M.A. Wohl

Writer on a Quest

Thinking about writing is one thing. And writing down ideas on a notepad is another thing.
Actually sit down and start writing a novel is a one really big thing!

In this post, I share all the writings tips I find the most useful to help me get ready to start a new novel.

3 prepping steps

I toyed with an idea for a paranormal novel for young adults for several months before decided to take the leap.
I said before, I wanted to make sure I had a shot with it before starting to draft.
Not a super artistic nor romantic approach to novel writing, hey?

Well, after several rejections and disappointed hopes, I’ve learned to be cautious.
Publishers need novels they can sell. Not the novel you pour your heart and soul in and, therefore, they should be selling.

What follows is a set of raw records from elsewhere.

/-- Send tokens. -/
def statSend (s : State) (toks : List StatTok) : State := { s with statLane := toks.foldl statPut s.statLane }

/-- What a counting node does as it takes a STOP of its tap's level or an EOI: send nonzero counters, clear (R141). An SPR
joins or drops the counts of speculative firings (R142). -/
def Env.statAt (e : Env) (b : Beat) : Env :=
  match e.tap with
  | none => e
  | some (lvl, tap) =>
    if b.isSpr then
      let mine (x : Nat × Counts) : Bool := b.owner == 0 || x.1 == 0 || x.1 == b.owner
      let n := if b.pay.getLsbD 0 then ((e.cs.spec.filter mine).map (·.2)).foldl countAdd e.cs.cnt else e.cs.cnt
      { e with cs := { e.cs with cnt := n, spec := e.cs.spec.filter fun x => !mine x, ovf := e.cs.ovf || countFull n } }
    else if (b.isStop && b.level.toNat == lvl) || b.isEoi then
      { e with toks := e.toks ++ [{ statToken e.rg.id e.off e.ctx tap e.cs.ovf e.cs.cnt with entered := b.isEoi }],
               cs := { e.cs with cnt := {}, ovf := false } }
    else e

/-- Note the round of a token that the node forwards or consumes: after a closing marker of round n, round n + 1 is open. -/
def Env.noteRound (e : Env) (b : Beat) : Env :=
  if b.isClosing then e.setOp fun o => { o with round := b.markRound + 1 } else e

/-! ### Operands (R173) -/

/-- The poisoned 64-bit words of bank beat a. -/
def bankPoisoned (c : Cell) (a : Nat) : Bool := [0, 1, 2, 3].any fun j => c.bpois.contains (4 * a + j)

/-- An operand: its elements, and whether it is poisoned; `badBank`: the bank address is outside the context's scratch. -/
structure Operand where
  els : List Nat
  valid : BitVec 8
  poison : Bool
  badBank : Bool := false
  deriving DecidableEq, Repr, Inhabited

/-- The written position and context of the firing node: its bank is that of the written cell in every layout (R320, R322). -/
def Env.home (e : Env) : Offset × Nat := e.rg.writtenAt e.off e.ctx

/-- The cell whose bank the node works at. -/
def Env.bankCell (e : Env) : Cell := if e.home.1 = e.off then e.cell else cellAt e.rg e.home.1

/-- Put that cell back. -/
def Env.setBankCell (e : Env) (c : Cell) : Env :=
  if e.home.1 = e.off then { e with cell := c } else { e with rg := setCell e.rg e.home.1 c }

/-- The bank segment of a type that holds a beat and is the node's own. -/
def Env.holding (e : Env) (typ beat : Nat) : Option Nat := segHolding e.rg.plane e.home.1 typ e.home.2 beat

/-- The bank beat that code 6 names (R173). -/
def Env.bankAddr (e : Env) : Nat :=
  (bitsOf e.w.imm.toNat 0 11 +
    (if bitsOf e.w.imm.toNat 11 1 == 1 then bitsOf (e.cs.lregs.getD e.w.la.toNat 0).toNat 0 11 else 0)) % 2048

/-- The operand of a source code at element width w. -/
def Env.operand (e : Env) (src : Src) (w : Nat) : Operand :=
  let n := 256 / w
  let port (p : Nat) : Operand :=
    match e.head p with
    | some b => { els := payElems b.pay w, valid := b.valid, poison := b.poison }
    | none => { els := List.replicate n 0, valid := 0, poison := false }
  match src with
  | .a => port 0
  | .b => port 1
  | .c => port 2
  | .d => port 3
  | .lreg =>
    { els := List.replicate n ((e.cs.lregs.getD e.w.la.toNat 0).toNat % 2 ^ w), valid := 0xFF,
      poison := e.cs.lpois.getLsbD e.w.la.toNat }
  | .imm => { els := List.replicate n (e.w.imm.toNat % 2 ^ w), valid := 0xFF, poison := false }
  | .bank =>
    let a := e.bankAddr
    if (e.holding 3 a).isSome then
      { els := payElems (agetD e.bankCell.bank a 0) w, valid := 0xFF, poison := bankPoisoned e.bankCell a }
    else { els := List.replicate n 0, valid := 0xFF, poison := false, badBank := true }
  | .none => { els := List.replicate n 0, valid := 0xFF, poison := false }

/-! ### Results (R174) -/

/-- Write l[LD] from the last beat emitted, if DST says so. -/
def Env.writeLocal (e : Env) (bs : List Beat) : Env :=
  match e.w.dl, bs.getLast? with
  | true, some b =>
    let k := e.w.ld.toNat
    let bit : BitVec 8 := (1 : BitVec 8) <<< k
    { e with cs := { e.cs with lregs := lmod e.cs.lregs k fun _ => BitVec.ofNat 32 b.ctl,
                               lpois := if b.poison then e.cs.lpois ||| bit else e.cs.lpois &&& ~~~bit } }
  | _, _ => e

/-- The beats that l[LD] takes the last of: those of X, or of Y where DST does not name X (R174). -/
def Env.kept (e : Env) (xs ys : List Beat) : List Beat :=
  if xs.isEmpty || (e.dst 1 && !e.dst 0) then ys else xs

/-- The first beats leave on the enabled outputs, l[LD] is written, and later beats are owed: they leave one at a time
(R174, R196). -/
def Env.send (e : Env) (xs ys : List Beat) : Env :=
  let e1 := ((e.emit 0 (xs.take 1)).emit 1 (ys.take 1)).writeLocal (e.kept xs ys)
  let more := (if e.dst 0 then (xs.drop 1).map fun b => (false, b) else []) ++
    (if e.dst 1 then (ys.drop 1).map fun b => (true, b) else [])
  if more.isEmpty then e1 else e1.setOp fun o => { o with owe := o.owe ++ more }

/-- Outputs that lack room for the first of their beats. -/
def Env.lack (e : Env) (xs ys : List Beat) : List Nat :=
  (if e.room 0 (xs.take 1) then [] else [0]) ++ (if e.room 1 (ys.take 1) then [] else [1])
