-- ==== Sys2Proof/Machine/Matrix.lean ====
section
/-! DEFINITION. Matrix engines (12_matrix_engines.md): lines and groups (R245, R133), the command queue (R254 to R257), the eight
commands (R250 to R253), and migration (R260). -/

namespace Sys2Proof.Machine

/-! ### Ports of an engine -/

/-- The beats at inbound port k of a block. -/
def blockHeads (rg : Region) (o : Offset) (k : Nat) : List Beat := rg.portHeads o true 0 k

/-- The inbound ports that a link ends at. -/
def linkedPorts (rg : Region) (o : Offset) : List Nat := [0, 1, 2, 3].filter fun k => (rg.inLink o true 0 k).isSome

/-- The outbound ports that have a route. -/
def routedOuts (rg : Region) (o : Offset) : List Nat := [0, 1, 2, 3].filter fun k => (rg.outLink o true 0 k).isSome

/-- The ports that a marker entry is forwarded on: a DRN ends at the engine (R357, log 107). -/
def markOuts (rg : Region) (o : Offset) (b : Beat) : List Nat := if b.isDrn then [] else routedOuts rg o

/-- The output field of port k (Table 8-13). -/
def meOut (rg : Region) (o : Offset) (k : Nat) : Nat := planeField rg.plane o (5 + k)

/-- The engine's statistics tap. -/
def meTap (rg : Region) (o : Offset) : Option Nat :=
  let v := planeField rg.plane o 0
  if bitsOf v 23 1 = 1 then some (bitsOf v 7 8) else none

/-- An engine's fault (R263); the partner is the other head of two that are compared (R353). -/
def meFault (s : State) (r : RegId) (o : Offset) (cls sub port : Nat) (tok : Option Beat) (partner : Payload := 0) : State :=
  let round := match regionAt s r with
    | some rg => ((meAt rg o).map (·.round)).getD 0
    | none => 0
  raiseFault s r { cls := cls, sub := sub, off := o, ctx := 0, port := port, unit := 2, tok := tok, partner := partner, round := round }

/-! ### Lines (R245, R247) -/

/-- Beats of a line. -/
def lineBeats (f : Fmt) : Nat := 64 / fmtCount f

/-- A line's element codes from its beats; an element of a lane whose VALID bit is clear has none. -/
def lineCodes (f : Fmt) (bs : List Beat) : List (Option Nat) :=
  (bs.map fun b => (List.range (fmtCount f)).map fun i =>
    if elemValid b.valid (fmtWidth f) i then some (payElem b.pay (fmtWidth f) i) else none).flatten

/-- The 16 scale bytes of a line: half h of a scale beat. -/
def lineScales (b : Beat) (h : Nat) : List Nat := (List.range 16).map fun j => payElem b.pay 8 (16 * h + j)

/-- A line: its codes, its scale bytes (none but for a quad-scaled format) and its poison. -/
structure MLine where
  codes : List (Option Nat)
  scales : List Nat
  pois : Bool
  deriving DecidableEq, Repr, Inhabited

/-- The line that the beats collected so far complete, and the beats kept for the next one: a scale beat serves two lines. -/
def takeLine (f : Fmt) (line : Nat) (bs : List Beat) : Option (MLine × List Beat) :=
  if fmtQuad f then
    match bs with
    | [] => none
    | sc :: ds =>
      if ds.length < lineBeats f then none
      else some (⟨lineCodes f ds, lineScales sc (line % 2), bs.any Beat.poison⟩, if line % 2 = 0 then [sc] else [])
  else if bs.length < lineBeats f then none
  else some (⟨lineCodes f bs, [], bs.any Beat.poison⟩, [])

/-- Beats of a scaled group: its scale beat and two lines (R127, R245). -/
def groupBeats (f : Fmt) : Nat := 1 + 2 * lineBeats f

/-- The next beat must be the scale beat of a group. -/
def wantsScale (f : Fmt) (bs : List Beat) : Bool := fmtQuad f && bs.isEmpty

/-- The ports of a mask, ascending, and the one that beat b comes from (R247). -/
def maskPort (m : BitVec 4) (b : Nat) : Nat :=
  let ps := maskPorts m.toNat
  ps.getD (b % ps.length) 0

/-! ### Products and sums (R132, R133) -/

/-- Element k of a line, scaled; a scale byte 0xFF is NaN, and an element without a code is +0. The exponents of two lines add when
the values multiply. -/
def lineElem (f : Fmt) (codes : List (Option Nat)) (scales : List Nat) (k : Nat) : Exact :=
  match codes.getD k none with
  | none => .num false 0 0 false
  | some v =>
    let x := elemOf (fmtElem f) v
    if fmtQuad f then
      let sc := scales.getD (k / 4) 0
      if sc = 0xFF then .nan else exactScale x ((sc : Int) - 127)
    else x

/-- The magnitude's leading exponent. -/
def prodLead : Exact → Int
  | .num _ m e _ => (Nat.log2 m : Nat) + e
  | _ => 0

def prodExp : Exact → Int
  | .num _ _ e _ => e
  | _ => 0

/-- The signed mantissa at exponent g. -/
def prodAt (g : Int) : Exact → Int
  | .num n m e _ => (if n then -(m : Int) else m) * (2 ^ (e - g).toNat : Nat)
  | _ => 0
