/-! ### LATCH_ADVANCE -/

/-- The beat that stands before latch k, and the link without it: the far buffer of a crossing at k, the pipe, or the latch
before. -/
def Link.before (l : Link) (k : Nat) : Option (Beat × Link) :=
  match (List.range l.crossings.length).reverse.find? fun i => (l.crossings.getD i default).at_ == k with
  | some i =>
    match (l.crossings.getD i default).far with
    | b :: t => some (b, { l with crossings := lmod l.crossings i fun x => { x with far := t, ret := x.ret + 1 } })
    | [] => none
  | none =>
    if k = 0 then
      match l.pipe with
      | b :: t => some (b, { l with pipe := t })
      | [] => none
    else
      match l.lat.getD (k - 1) none with
      | some b => some (b, { l with lat := lmod l.lat (k - 1) fun _ => none })
      | none => none

/-- Move a beat into latch k if it is empty. -/
def Link.step (l : Link) (k : Nat) : Link :=
  match l.lat.getD k (some default), l.before k with
  | none, some (b, l1) => { l1 with lat := lmod l1.lat k fun _ => some b }
  | _, _ => l

/-- A legal pair of R93, or one that a RETYPE may install; a RAW side takes the width of the other (R119). -/
def pairLegal (a b : Fmt) : Bool :=
  a == b || a == .raw || b == .raw || (fmtConvertible a && fmtConvertible b)

/-- The format of a RETYPE payload (R95). -/
def retypeFmt (b : Beat) : Fmt := Fmt.ofCode (BitVec.ofNat 4 (bitsOf b.pay.toNat 8 4))
/-- KF of a RETYPE: keep format, RND and SAT. -/
def retypeKeeps (b : Beat) : Bool := bitsOf b.pay.toNat 12 1 == 1

/-- A RETYPE that passes the switch box installs the new conversion (R95). None: the pair is illegal. -/
def Link.retypePass (l : Link) (b : Beat) : Option Link :=
  if !(b.isCfg && b.level == 3 && !b.poison) || retypeKeeps b then some l
  else if pairLegal l.fmtS (retypeFmt b) then
    some { l with fmtD := retypeFmt b, rnd := Rnd.ofCode (BitVec.ofNat 2 (bitsOf b.pay.toNat 13 2)),
                  sat := bitsOf b.pay.toNat 15 1 == 1 }
  else none

/-- The outcome of one step in a switch box. -/
inductive BoxStep where
  | fine (l : Link) (toks : List StatTok)
  /-- A RETYPE to an illegal pair (R95). -/
  | illegal (b : Beat)
  deriving Repr

/-- The counts of a converter, kept only with a tap (R139). -/
def Link.addCounts (l : Link) (c : Counts) : Link :=
  match l.tap with
  | none => l
  | some _ => let n := countAdd l.cnt c; { l with cnt := n, ovf := l.ovf || countFull n }

/-- What a converter sends at a STOP of its level and at EOI (R94, R141). -/
def Link.countsAt (r : RegId) (l : Link) (b : Beat) : Link × List StatTok :=
  match l.tap with
  | some tap =>
    if (b.isStop && b.level.toNat == l.clvl) || b.isEoi then
      ({ l with cnt := {}, ovf := false },
       [{ statToken r l.dst.off (4 + 4 * l.dst.ctx + l.dst.port) tap l.ovf l.cnt with entered := b.isEoi }])
    else (l, [])
  | none => (l, [])
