-- ==== Sys2Proof/Machine/StreamPort.lean ====
section
/-! DEFINITION. Stream ports (04_stream_ports.md): accepting SPBs and their checks, issuing elements, replies in order, markers
on REQ and DATA ports, completion. -/

namespace Sys2Proof.Machine

/-! ### Access to a port -/

def spOf (s : State) (r : RegId) (o : Offset) : Option (Region × Sp) :=
  (regionAt s r).bind fun rg => (spAt rg o).map fun sp => (rg, sp)

/-- Change a port of a region. -/
def modSp (s : State) (r : RegId) (o : Offset) (f : Sp → Sp) : State :=
  match spOf s r o with
  | none => s
  | some (rg, sp) => setRegion s (setSp rg (f sp))

/-- Change the slot with a stamp. -/
def Sp.modSlot (sp : Sp) (stamp : Nat) (f : Slot → Slot) : Sp :=
  { sp with slots := sp.slots.map fun x => x.map fun y => if y.stamp = stamp then f y else y }

def modSlot (s : State) (r : RegId) (o : Offset) (stamp : Nat) (f : Slot → Slot) : State :=
  modSp s r o fun sp => sp.modSlot stamp f

/-- The occupied slots. -/
def Sp.busy (sp : Sp) : List Slot := sp.slots.filterMap fun x => x
def Sp.slotOf (sp : Sp) (stamp : Nat) : Option Slot := sp.busy.find? fun x => x.stamp == stamp

/-- The slot number of a stamp. -/
def Sp.slotNo (sp : Sp) (stamp : Nat) : Nat := (sp.slots.findIdx? fun x => x.any fun y => y.stamp == stamp).getD 0

/-- The role of inbound port k: 0 OFF, 1 REQ, 2 DATA (Table 8-12). -/
def spRole (rg : Region) (o : Offset) (k : Nat) : Nat := bitsOf (planeField rg.plane o 0) (2 * k) 2

/-- The REQ port, if there is one. -/
def reqPort (rg : Region) (o : Offset) : Option Nat := [0, 1, 2, 3].find? fun k => spRole rg o k == 1

def spHeads (rg : Region) (o : Offset) (k : Nat) : List Beat := rg.portHeads o true 0 k
def spHead (rg : Region) (o : Offset) (k : Nat) : Option Beat := (spHeads rg o k).head?

/-- The number of the open round at a port. -/
def portRound (rg : Region) (o : Offset) (k : Nat) : Nat :=
  (((rg.inLink o true 0 k).bind rg.linkAt).map (·.round)).getD 0

/-- A fault at a port of an SP. -/
def spFault (s : State) (r : RegId) (o : Offset) (cls sub port : Nat) (tok : Option Beat) (partner : Payload) : State :=
  match regionAt s r with
  | none => s
  | some rg =>
    raiseFault s r { cls := cls, sub := sub, off := o, ctx := 0, port := port, unit := 1, tok := tok, partner := partner,
                     round := portRound rg o port }

/-- A fault of the SPB in a slot: it issues no further elements (R77). -/
def slotFault (s : State) (r : RegId) (o : Offset) (sl : Slot) (cls sub : Nat) : State :=
  spFault (modSlot s r o sl.stamp fun x => { x with faulted := true }) r o cls sub sl.port none 0

/-! ### Acceptance (R56, R57) -/

/-- The deadline stamped into the section at ARM (R57, R296). -/
def Region.deadline (rg : Region) : Nat := (rg.inv.map fun i => i.entry.deadline).getD (2 ^ 64 - 1)

/-- Two CFG beats that form a pair at the head of a port. -/
def pairAtHead (bs : List Beat) : Option (Beat × Beat) :=
  match bs with
  | a :: b :: _ => if a.isCfg && b.isCfg && a.level == 0 && b.level == 1 && !a.poison && !b.poison then some (a, b) else none
  | _ => none

/-- The number of a HASH in its digest context, the HASHes accepted before it (R364). -/
def Sp.hashNo (sp : Sp) (i : Instr) : Nat :=
  match i with
  | .hash _ b => (sp.digs.getD b.dctx.toNat {}).count
  | _ => 0

/-- An SPB counts in its digest context. -/
def Sp.countHash (sp : Sp) (i : Instr) : Sp :=
  match i with
  | .hash _ b => { sp with digs := lmod sp.digs b.dctx.toNat fun d => { d with count := d.count + 1 } }
  | _ => sp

Before I start drafting a new novel, I make a point to :

  • I make sure I have more than a plot twist in mind.
    A great idea for a novel is – hum, I should I put it – great, but it is not a novel.
    I write a very basic synopsis, just to see how the idea could develop.
    It is at this stage, for me, that I choose the literary genre for the novel. (with me, it is always in the Fantasy Realm, so it’s never hard to figure out, but it can be tricky.)
  • I decide to whom I want to tell the story too: young adults, middle-graders, tweens.
    (Side note: nope, I am not interested to write for an adult audience, in the literary sense of the way, even if I am now 35 to 44 years old. What can I say? I love dragons).
    My goal is always, always, always to write a good novel that will please every reader, from 8 to 108 years old. But having a specific audience in mind helps make choices down the writing road.
  • I do some research on the publishers (or literary agents if you live anywhere else than in a small francophone bubble in Canada) who might be interested in the type of novel I have in mind.
    I also go back in time and look for novels in the same genre, sub-genres, age categories, just to get an idea of what has been done. Also, I wanna see if readers are still interested in reading the kind of novels I wanna write.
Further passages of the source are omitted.